Panic set in as I knew this would not be the end and we were not able to get up from our seats. Mister located the bag that you think nobody ever uses and held it over our Shaggy’s open mouth. I was holding the remains of pretzels, apple juice, and raisins in a less-than-appetizing form. I was also wearing it.

As a real mummy, I had wipes with me; in the overhead compartment. Mister was on puke duty, and I was just holding. I was also leaking, staring into space, and consoling my son and husband who were both retching alongside me. One was sympathy retching, mind you, and it took all my energy not to join him.

A lovely woman from across the aisle handed me a tissue. I was unable to take it, so she put it in my lap. I was more interested in the remnants of her tiny rum bottle, but I now had a tissue on my lap like a really bad dinner party where you use your hands and eat your neighbour’s partly digested food. Count me out next time.

When we landed, the flight attendant gave me a plastic bag and a wad of paper towel that came from recycled SUV tires. I scraped myself off and had Shaggy strip and place the dirty clothes in the bag. He wore his swimsuit through customs. I wore bile and carried a plastic bag filled with more in case I ran out.

I had collected every ‘air sickness bag’ on that plane as we exited knowing the 45-minute bus ride would be equally as charming. It was. Those bags were my friend.

Although I sanitized about fourteen thousand and fifty-two times, I still needed a long, hot shower and a desperate change of clothes by the time we got to our meager room. The pool, beach, bar, and frisbee would have to wait. Ha. I ‘threw’ that in to see if you were paying attention. By frisbee, I meant book.

We had one cot in that tiny room we called the puke bed. Shaggy used it that first night while Mister and Daphne went for dinner. I dabbed Shaggy absentmindedly with a cold cloth. I caught plenty that night, including the stomach flu, and spent the next two days somewhere between the bathroom floor and the puke bed myself.

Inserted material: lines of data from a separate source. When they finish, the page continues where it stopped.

-- ==== Sys2Proof/Tests/Slice0.lean ====
section
/-! SUPPORT. The model's own tests: the WellFormed smoke, words and values written out from the spec's tables, single steps, and
for each statement with hypotheses a witness that meets them all. -/

namespace Sys2Proof.Tests

open Sys2Proof Sys2Proof.Machine

/-! ### Small states -/

/-- The candidate T8B-84 (10_state R39). -/
def t8b84 : PeripheralSpec := PeripheralSpec.t8bWith [1, 8, 4, 8, 4] [1, 8, 32, 256, 1024]
/-- The candidate T8B-48 (10_state R39). -/
def t8b48 : PeripheralSpec := PeripheralSpec.t8bWith [1, 4, 8, 4, 8] [1, 4, 32, 128, 1024]
/-- An inconsistent spec: the last running product is below the last divider (40 R127). -/
def shortSteps : PeripheralSpec := PeripheralSpec.t8bWith [1, 2] [1, 1024]
/-- A spec of seven dividers, the most there can be (10_state R32 item 2). -/
def sevenDividers : PeripheralSpec :=
  PeripheralSpec.t8bWith [1, 2, 2, 2, 2, 2, 2] [1, 2, 4, 8, 16, 32, 64]
/-- An ill-formed spec: the factors and the dividers start differently (10_state R32 item 4). -/
def badSteps : PeripheralSpec := PeripheralSpec.t8bWith [2, 8] [1, 8]

/-- The reference parameters with a T8B of known sequences. -/
def configWith (t8b : PeripheralSpec) : Config :=
  { fClk := 16000000, tps := 1000000000, gpioW := 8, t16 := PeripheralSpec.t16Reference,
    t8a := PeripheralSpec.t8aReference, t8b := t8b }

/-- Everything idle and 0. -/
def quiet (t8b : PeripheralSpec) : State := State.ofContents (configWith t8b) Contents.zero

/-- The turn is the instance `i`'s. -/
def atInst (t8b : PeripheralSpec) (i : InstId) : State := (quiet t8b).setActive i

/-- A request stands on the port of the instance `i`, and these events are to come. -/
def presented (t8b : PeripheralSpec) (i : InstId) (r : Request) (events : List Event) : State :=
  ((quiet t8b).setWaiting i [r]).setSchedule events

/-- The instance `i` is at these transfers, and these events are to come. -/
def busy (i : InstId) (w : Transfer) (rest : List Transfer) (rsp : Response) (events : List Event) : State :=
  ((quiet t8b84).setCond i (.busy w rest rsp)).setSchedule events

/-- A test of the next state, false where there is none. -/
def nextSatisfies (o : Host.Outcome State Fault Refusal) (p : State → Bool) : Bool :=
  match o with
  | .next t => p t
  | .fault _ => false
  | .refused _ => false

/-- The request of the source's scenario S1 (95 section 2.4, first row). -/
def ctcRequest : Request := ⟨0x0002, 0x00000000003D0900, 0⟩
/-- The request of the source's scenario S3 (95 section 2.5, first row). -/
def pwmRequest : Request := ⟨0x020D, 0x00000000001E8480, 0x00000000000F4240⟩
/-- A request with reserved bit 4 set (95 section 2.5, errors). -/
def badRequest : Request := ⟨0x0219, 0x00000000001E8480, 0x00000000000F4240⟩

/-! ### WellFormed: each check refuses an ill-formed term -/

theorem test_wf_period_too_large : (Instr.cfgCtc (2 ^ 63) true).wf = false := by decide
theorem test_wf_period_too_small : (Instr.cfgCtc (-2 ^ 63 - 1) true).wf = false := by decide
theorem test_wf_on_too_large : (Instr.cfgPwm (2 ^ 63) 0 none true true).wf = false := by decide
theorem test_wf_pwm_period_too_small : (Instr.cfgPwm 0 (-2 ^ 63 - 1) none true true).wf = false := by decide
theorem test_wf_lengths_differ : ¬ (PeripheralSpec.t8bWith [1, 8] [1]).WellFormed 8 := by decide
theorem test_wf_no_divider : ¬ (PeripheralSpec.t8bWith [] []).WellFormed 8 := by decide
theorem test_wf_eight_dividers :
    ¬ (PeripheralSpec.t8bWith [1, 2, 2, 2, 2, 2, 2, 2] [1, 2, 4, 8, 16, 32, 64, 128]).WellFormed 8 := by decide
theorem test_wf_divider_zero : ¬ (PeripheralSpec.t8bWith [0] [0]).DividersOk := by decide
theorem test_wf_dividers_not_ascending : ¬ (PeripheralSpec.t8bWith [1, 8, 8] [1, 8, 8]).WellFormed 8 := by decide
theorem test_wf_step_zero : ¬ (PeripheralSpec.t8bWith [1, 0] [1, 8]).WellFormed 8 := by decide
theorem test_wf_first_step_differs : ¬ badSteps.WellFormed 8 := by decide
theorem test_wf_mode_field_too_high : ¬ ({ Layout.reference with modePos := 7 } : Layout).Ok := by decide
theorem test_wf_connect_bits_equal : ¬ ({ Layout.reference with ocBPos := 5 } : Layout).Ok := by decide
theorem test_wf_connect_in_mode_field : ¬ ({ Layout.reference with ocAPos := 1 } : Layout).Ok := by decide
theorem test_wf_connect_b_in_mode_field : ¬ ({ Layout.reference with ocBPos := 0 } : Layout).Ok := by decide
theorem test_wf_enables_equal : ¬ ({ Layout.reference with ienBPos := 1 } : Layout).Ok := by decide
theorem test_wf_pin_bit_too_high : ¬ (PinMap.mk (some ⟨0, 8⟩) none).Ok 8 := by decide
theorem test_wf_pin_b_bit_too_high : ¬ (PinMap.mk none (some ⟨0, 8⟩)).Ok 8 := by decide
theorem test_wf_pin_ids_equal : ¬ (PinMap.mk (some ⟨0, 0⟩) (some ⟨0, 1⟩)).Ok 8 := by decide
theorem test_wf_pin_bits_equal : ¬ (PinMap.mk (some ⟨0, 1⟩) (some ⟨1, 1⟩)).Ok 8 := by decide
theorem test_wf_clock_zero : ¬ ({ configWith t8b84 with fClk := 0 } : Config).OkFor .t16 := by decide
theorem test_wf_ticks_zero : ¬ ({ configWith t8b84 with tps := 0 } : Config).OkFor .t16 := by decide
theorem test_wf_candidate_passes : t8b84.WellFormed 8 := by decide
theorem test_wf_seven_dividers_pass : sevenDividers.WellFormed 8 := by decide
theorem test_wf_inconsistent_spec_passes : shortSteps.WellFormed 8 := by decide

theorem configWith_wellFormed (p : PeripheralSpec) (h : p.WellFormed 8) : (configWith p).WellFormed := by
  intro i
  cases i with
  | t16 => exact ⟨Nat.le_of_ble_eq_true rfl, Nat.le_of_ble_eq_true rfl, (by decide : PeripheralSpec.t16Reference.WellFormed 8)⟩
  | t8a => exact ⟨Nat.le_of_ble_eq_true rfl, Nat.le_of_ble_eq_true rfl, (by decide : PeripheralSpec.t8aReference.WellFormed 8)⟩
  | t8b => exact ⟨Nat.le_of_ble_eq_true rfl, Nat.le_of_ble_eq_true rfl, h⟩

/-! ### Decoding: words of 30_encoding R91 and 95 section 2.7 -/

theorem test_decode_ctc : decode ⟨0x0000, 0x0000000000989680, 0⟩ = .ok (.cfgCtc 10000000 false) := by decide
theorem test_decode_ctc_ignores : decode ⟨0xFF0E, 0xFFFFFFFFFFFFFFFF, 5⟩ = .ok (.cfgCtc (-1) true) := by decide
theorem test_decode_pwm : decode ⟨0x030B, 0x0000000001312D00, 0x00000000004C4B40⟩
    = .ok (.cfgPwm 5000000 20000000 (some 3) true false) := by decide
theorem test_decode_pwm_no_pin : decode ⟨0x0207, 0, 0x8000000000000000⟩ = .ok (.cfgPwm (-2 ^ 63) 0 none true true) := by
  decide
theorem test_decode_reserved : decode ⟨0x0010, 0, 0⟩ = .error .reservedBits ∧ decode ⟨0x0080, 0, 0⟩ = .error .reservedBits ∧
    decode ⟨0x00F1, 0, 0⟩ = .error .reservedBits := by decide
theorem test_encode_ctc : encode (.cfgCtc 4000000 true) = ctcRequest := by decide
theorem test_encode_pwm : encode (.cfgPwm 1000000 2000000 (some 2) false true) = pwmRequest := by decide
theorem test_table_word_ctc : decodeTableWord 16 0x0002 = some (.cfgCtc 0 true) := by decide
theorem test_table_word_pwm : decodeTableWord 16 0x020D = some (.cfgPwm 0 0 (some 2) false true) := by decide
theorem test_table_word_whole : decodeTableWord 144 ctcRequest.toBits = some (.cfgCtc 4000000 true) := by decide

/-! ### Text (30_encoding R107, R108) -/

theorem test_read_ctc : readLine (configWith t8b84) "T16 CFG.CTC period=0.004s, ie=1" = some (.t16, .cfgCtc 4000000 true) := by
  decide
theorem test_read_pwm : readLine (configWith t8b84) "T16 CFG.PWM on=0, period=-1, pin=2, iea=0, ieb=0"
    = some (.t16, .cfgPwm 0 (-1) (some 2) false false) := by decide
theorem test_read_off_the_tick_grid :
    readLine (configWith t8b84) "T16 CFG.CTC period=0.0000000001s, ie=1" = none := by decide
theorem test_write_response : writeResponse ⟨.ok, 0, 16000, true, 8000⟩ = "-> Ok idx=0 top=16000 on=8000" := by decide

/-! ### Arithmetic (95 sections 2.1 to 2.3) -/

theorem test_cycles : [0, 62, 63, 188, 438, 15937, 15938, 4095938, 4194240063, 2 ^ 63 - 1].map (cycles (configWith t8b84))
    = [0, 0, 1, 3, 7, 254, 255, 65535, 67107841, 147573952589676412] := by decide
theorem test_divsel_8 : [0, 255, 256, 2047, 2048, 16384, 160000, 261121, 262143, 262144].map
      (fun raw => divsel raw PeripheralSpec.t8aReference)
    = [some (0, 0), some (0, 255), some (1, 32), some (1, 255), some (2, 32), some (3, 64), some (4, 156), some (4, 255),
        some (4, 255), none] := by decide
theorem test_divsel_16 : [65535, 65536, 67107840, 67108863, 67108864].map
      (fun raw => divsel raw PeripheralSpec.t16Reference)
    = [some (0, 65535), some (1, 8192), some (4, 65535), some (4, 65535), none] := by decide
theorem test_divsel_irregular : [1000, 8191, 8192, 9000, 70000].map (fun raw => (divsel raw t8b84, divsel raw t8b48))
    = [(some (1, 125), some (1, 250)), (some (2, 255), some (2, 255)), (some (3, 32), some (3, 64)),
        (some (3, 35), some (3, 70)), (some (4, 68), some (4, 68))] := by decide
theorem test_range_ok : rangeOk 261120 PeripheralSpec.t8aReference = true ∧ rangeOk 261121 PeripheralSpec.t8aReference = false ∧
    rangeOk 67107840 PeripheralSpec.t16Reference = true ∧ rangeOk 67107841 PeripheralSpec.t16Reference = false := by decide
theorem test_reduce : reduce 80000 PeripheralSpec.t16Reference 1 = 10000 ∧ reduce 16000 PeripheralSpec.t8aReference 3 = 62 ∧
    reduce 4096 t8b84 3 = 16 := by decide
theorem test_halve : [0, 1, 7, 255, 32000, 65535].map halve = [0, 0, 3, 127, 16000, 32767] := by decide

/-! ### The packer (95 section 2.6), with another layout too -/

/-- The other layout of 95 section 2.6. -/
def otherLayout : Layout := { modePos := 3, ienAPos := 0, ienBPos := 7, ocAPos := 6, ocBPos := 7 }

theorem test_ien_value : ienValue Layout.reference ⟨true, false, false, false⟩ = 0x02 ∧
    ienValue Layout.reference ⟨false, true, false, false⟩ = 0x04 ∧
    ienValue otherLayout ⟨true, true, false, false⟩ = 0x81 := by decide
theorem test_mode_value : modeValue Layout.reference .ctc ⟨true, true, false, false⟩ = 0x02 ∧
    modeValue Layout.reference .pwm ⟨true, true, true, false⟩ = 0x21 ∧
    modeValue Layout.reference .pwm ⟨true, true, false, true⟩ = 0x11 ∧
    modeValue otherLayout .ctc ⟨true, true, false, false⟩ = 0x10 ∧
    modeValue otherLayout .pwm ⟨true, true, true, false⟩ = 0x48 ∧
    modeValue otherLayout .pwm ⟨true, true, false, true⟩ = 0x88 := by decide
theorem test_pack_ctc : pack Layout.reference .ctc 4 ⟨false, false, false, false⟩ 156 none none
    = [.regWrite .ien 0x00, .regWrite .mode 0x02, .regWrite .top 0x9C, .regWrite .div 0x05, .regWrite .cnt 0x00] := by decide
theorem test_pack_pwm : pack Layout.reference .pwm 1 ⟨true, false, false, true⟩ 20000 (some (.b, 5000)) (some 3)
    = [.dirSet 3, .regWrite .ien 0x02, .regWrite .mode 0x11, .regWrite .top 0x4E20, .regWrite .cmpB 0x1388,
        .regWrite .div 0x02] := by decide

/-! ### The two operations (95 sections 2.4 and 2.5) -/

theorem test_ctc_t8b : cfgCtc (configWith t8b84) t8b84 512000 false
    = .done ⟨3, 32, none⟩ [.regWrite .ien 0, .regWrite .mode 2, .regWrite .top 0x20, .regWrite .div 4, .regWrite .cnt 0] := by
  decide
theorem test_ctc_limits : cfgCtc (configWith t8b84) PeripheralSpec.t8aReference 16320063 true = .error .rangeExceeded ∧
    cfgCtc (configWith t8b84) PeripheralSpec.t16Reference (-1) true = .error .invalidDuration := by decide
theorem test_pwm_t8a : cfgPwm (configWith t8b84) PeripheralSpec.t8aReference 1000000 3000000 (some 1) true true
    = .done ⟨3, 93, some 31⟩ [.dirSet 1, .regWrite .ien 6, .regWrite .mode 0x11, .regWrite .top 0x5D, .regWrite .cmpB 0x1F,
        .regWrite .div 4] := by decide
theorem test_pwm_priority : [(2000001, 2000000, some 2), (-1, -2, some 2), (1, -1, some 9),
      (5000000000, 4500000000, some 9), (1, 4500000000, some 9), (1000000, 2000000, some 9), (1000000, 2000000, none)].map
      (fun t => cfgPwm (configWith t8b84) PeripheralSpec.t16Reference t.1 t.2.1 t.2.2 false false)
    = [.error .dutyExceedsPeriod, .error .invalidDuration, .error .invalidDuration, .error .dutyExceedsPeriod,
        .error .rangeExceeded, .error .invalidOutputPin, .error .invalidOutputPin] := by decide

/-! ### Single steps -/

/-- The accepted request starts its write list; the registers are still the old ones (95 program 4, the accept row). -/
theorem test_step_accepts_ctc : nextSatisfies (step (presented t8b84 .t16 ctcRequest [.turn .t16])) (fun t =>
    decide (t.t16.cond = .busy (.regWrite .ien 2) [.regWrite .mode 2, .regWrite .top 0xFA00, .regWrite .div 1, .regWrite .cnt 0]
      ⟨.ok, 0, 64000, false, 0⟩) && decide (t.t16.regs = RegBlock.zero) && decide (t.t16.waiting = [])) = true := by decide
/-- The last transfer of a CFG.PWM gives the response (95 section 2.5, first row). -/
theorem test_step_last_transfer : nextSatisfies
    (step (busy .t16 (.regWrite .div 1) [] ⟨.ok, 0, 16000, true, 8000⟩ [.turn .t16])) (fun t =>
    decide (t.rsp = some (.t16, ⟨.ok, 0, 16000, true, 8000⟩)) && decide (t.t16.cond = .idle) && decide (t.t16.regs.div = 1)) = true := by
  decide
/-- `DirSet` keeps the application's bit 7 (95 program 2, request 1). -/
theorem test_step_dirset : nextSatisfies
    (step ((busy .t16 (.dirSet 2) [.regWrite .div 1] ⟨.ok, 0, 16000, true, 8000⟩ [.turn .t16]).setGpioDir 0x80)) (fun t =>
    decide (t.gpioDir = 0x84) && decide (t.rsp = none)) = true := by decide
/-- A reserved encoding is answered with status 5 (95 program 2, request 6). -/
theorem test_step_bad_request : nextSatisfies (step (presented t8b84 .t16 badRequest [.turn .t16])) (fun t =>
    decide (t.rsp = some (.t16, ⟨.badRequest, 0, 0, false, 0⟩)) && decide (t.t16.cond = .idle)) = true := by decide
/-- The word placed for the next step runs, from the one state after reset (log 10). -/
theorem test_step_fetch_word : nextSatisfies (step (State.reset.withFetchWord 144 ctcRequest.toBits)) (fun t =>
    decide (t.t16.cond ≠ .idle)) = true := by decide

Day four of the holiday we were all feeling slightly uneasy when we decided to take in a movie in the room just in case I couldn’t make the bathroom in time. Shaggy was happily jumping around having fended off his nausea. I was still running slow. Mister was all right except that his wife was shooting him the stink eye for saying he hadn’t been able to eat much that day. Poor baby! (That was sarcastic in case you couldn’t tell.)

This time Daphne, lying on the big bed started her sentence with, “Mum, I don’t…” I caught it again. Mister ran to get supplies. In Cuba, they apparently use the same company for towels as the airlines do for paper towels. We cleaned up, the boys went for dinner, and I was on cold cloth duty again.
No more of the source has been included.